General information
- Type: Target drone
- National origin: Netherlands
- Manufacturer: Aviolanda
- Primary user: Royal Netherlands Navy

History
- First flight: 1955

= Aviolanda AT-21 =

Dutch pulsejet target drone

The Aviolanda AT-21 was a target drone developed in the Netherlands by Aviolanda. Powered by a pulsejet engine, it was the Netherlands' first drone to be successfully developed, and saw limited use in the late 1950s and early 1960s.

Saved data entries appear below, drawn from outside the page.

/-- 45_tree_deserializer R121, 44_tree_serializer R119: from a stream that starts with `TREE_SIZE` bytes reading as a
tree of at most 256 leaves, TD_READ_TREE rebuilds exactly that tree at ROOT, its nodes allocated in post-order with
frequencies 0, consuming exactly those bytes; in particular from the serialized form of any such tree (R119: "Ser is injective on trees", the spec's
own inference). -/
def Obligations.TdReadTreeRebuildsTheTree : Prop :=
  (∀ (s : State) (T : CodeTree) (bytes rest : List Byte), ReadsAs bytes T → T.leafCount ≤ 256 →
    s.inSeq = bytes ++ rest → s.inSeq.length ≤ s.inRem.toNat → s.treeSize.toNat = bytes.length →
    ∃ t, exec .tdReadTree s = .next t
      ∧ t.nodes = T.entries 0 ∧ HoldsTree t.nodes t.root T ∧ (∀ n ∈ t.nodes, n.freq = 0#32)
      ∧ t.nodes.length = 2 * T.leafCount - 1 ∧ t.root = BitVec.ofNat 9 (2 * T.leafCount - 2)
      ∧ t = completeCommand { s with
          nodes := t.nodes, heap := [], root := t.root, buCur := t.root, result := t.root.setWidth 32
          dstack := [], inSeq := rest, inRem := s.inRem - BitVec.ofNat 32 bytes.length })
  ∧ ∀ T : CodeTree, ReadsAs T.bytes T

/-- 45_tree_deserializer R121: TREE_SIZE = 0 gives the empty tree and consumes nothing; a stream that ends before the
tree raises FMT_TREE_EOS, a first byte that is no tag FMT_BAD_TAG with offset 0, and a tree that ends before
TREE_SIZE bytes FMT_TREE_SIZE_MISMATCH, each with the tree forgotten. Inside a tree (bytes `bs` that leave nodes
pending): where a byte is needed, as a tag, a leaf's value or an escaped value, FMT_TREE_SIZE_MISMATCH once TREE_SIZE
bytes are consumed and else FMT_TREE_EOS at the stream's end; FMT_BAD_TAG with the tag's offset; and FMT_TREE_TOO_LARGE
at a 256th pending internal node, with the bytes consumed, or where a leaf and the internal nodes it completes would
need a 512th node, with 511. In each case the nodes allocated so far stay in the arena, as they were allocated. -/
def Obligations.TdReadTreeEndCases : Prop :=
  (∀ s : State, s.treeSize = 0#13 → exec .tdReadTree s
    = .next (completeCommand { s with
        nodes := [], heap := [], root := 0x1FF#9, buCur := 0x1FF#9, result := 0x1FF#32 }))
  ∧ (∀ s : State, s.treeSize ≠ 0#13 → s.inRem = 0#32 → exec .tdReadTree s
      = .next (takeError .fmtTreeEos 0#32
          { s with nodes := [], heap := [], root := 0x1FF#9, buCur := 0x1FF#9 }))
  ∧ (∀ (s : State) (x : Byte) (rest : List Byte), s.treeSize ≠ 0#13 → s.inRem ≠ 0#32 → s.inSeq = x :: rest →
      x ≠ 0x30#8 → x ≠ 0x31#8 → exec .tdReadTree s
      = .next (takeError .fmtBadTag (x.setWidth 32)
          { s with
            nodes := [], heap := [], root := 0x1FF#9, buCur := 0x1FF#9
            inSeq := rest, inRem := s.inRem - 1#32 }))
  ∧ (∀ (s : State) (T : CodeTree) (bytes rest : List Byte), ReadsAs bytes T → T.leafCount ≤ 256 →
      s.inSeq = bytes ++ rest → s.inSeq.length ≤ s.inRem.toNat → bytes.length < s.treeSize.toNat →
      ReadTreeRaises s .fmtTreeSizeMismatch bytes.length bytes.length (T.entries 0) rest
      ∧ (T.entries 0).length = 2 * T.leafCount - 1
      ∧ HoldsTree (T.entries 0) (BitVec.ofNat 9 (2 * T.leafCount - 2)) T)
  ∧ (∀ (s : State) (bs part rest : List Byte) (fs : List (Option NodeIdx)) (ns : List Node) (k : Nat),
      PendingAfter bs fs ns → part ∈ [[], [0x31#8], [0x31#8, 0x5C#8]] → k = bs.length + part.length →
      s.inSeq = bs ++ part ++ rest → s.inSeq.length ≤ s.inRem.toNat → s.treeSize ≠ 0#13 →
      (k = s.treeSize.toNat → ReadTreeRaises s .fmtTreeSizeMismatch k k ns rest)
      ∧ (k < s.treeSize.toNat → s.inRem.toNat = k → ReadTreeRaises s .fmtTreeEos k k ns []))
  ∧ (∀ (s : State) (bs rest : List Byte) (x : Byte) (fs : List (Option NodeIdx)) (ns : List Node),
      PendingAfter bs fs ns → s.inSeq = bs ++ x :: rest → s.inSeq.length ≤ s.inRem.toNat →
      bs.length < s.treeSize.toNat →
      (x ≠ 0x30#8 → x ≠ 0x31#8 →
        ReadTreeRaises s .fmtBadTag (bs.length * 256 + x.toNat) (bs.length + 1) ns rest)
      ∧ (x = 0x30#8 → fs.length = 255 →
        ReadTreeRaises s .fmtTreeTooLarge (bs.length + 1) (bs.length + 1) ns rest))
  ∧ (∀ (s : State) (bs lf rest : List Byte) (v : Byte) (fs : List (Option NodeIdx)) (ns all : List Node),
      PendingAfter bs fs ns → ReadsAs lf (.leaf v) → s.inSeq = bs ++ lf ++ rest → s.inSeq.length ≤ s.inRem.toNat →
      bs.length + lf.length ≤ s.treeSize.toNat →
      all = ns ++ (CodeTree.leaf v).entries ns.length ++ completedBy ns.length fs → 511 < all.length →
      ReadTreeRaises s .fmtTreeTooLarge 511 (bs.length + lf.length) (all.take 511) rest)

==Design and development==
Developed in 1955, the AT-21 was of conventional aircraft design, with a high-mounted, constant-chord monoplane wing and a twin tail empennage. Power was provided by a SNECMA AS-11 Ecrevisse pulsejet, mounted in a fairing underneath the aircraft's fuselage; the construction of the airframe made extensive use of plastic in the nose and tail, with the center-section being of metal construction, and the wings and tail were made of foam-filled plastic with metal stabilizers and rudders.

Launch was by JATO-type booster rockets from a zero-length launch ramp; a trolley for conventional takeoff from a runway was also available. Control was by radio commands from a remote guidance station, set up like an aircraft cockpit; if radio contact was lost, the parachute recovery system would automatically deploy. The parachutes could also be manually released at the end of a mission; the wing and tail would be separated by explosive bolts upon landing to simplify recovery and reduce the risk of damage during the process. Endurance was up to one hour, and it was possible to fit a payload of cameras for aerial reconnaissance duties.

==Operational history==
The first flight of the AT-21 took place in late 1955. The first Dutch drone to successfully complete development, it entered service with the Royal Dutch Navy. Production of the AT-21 continued through 1958.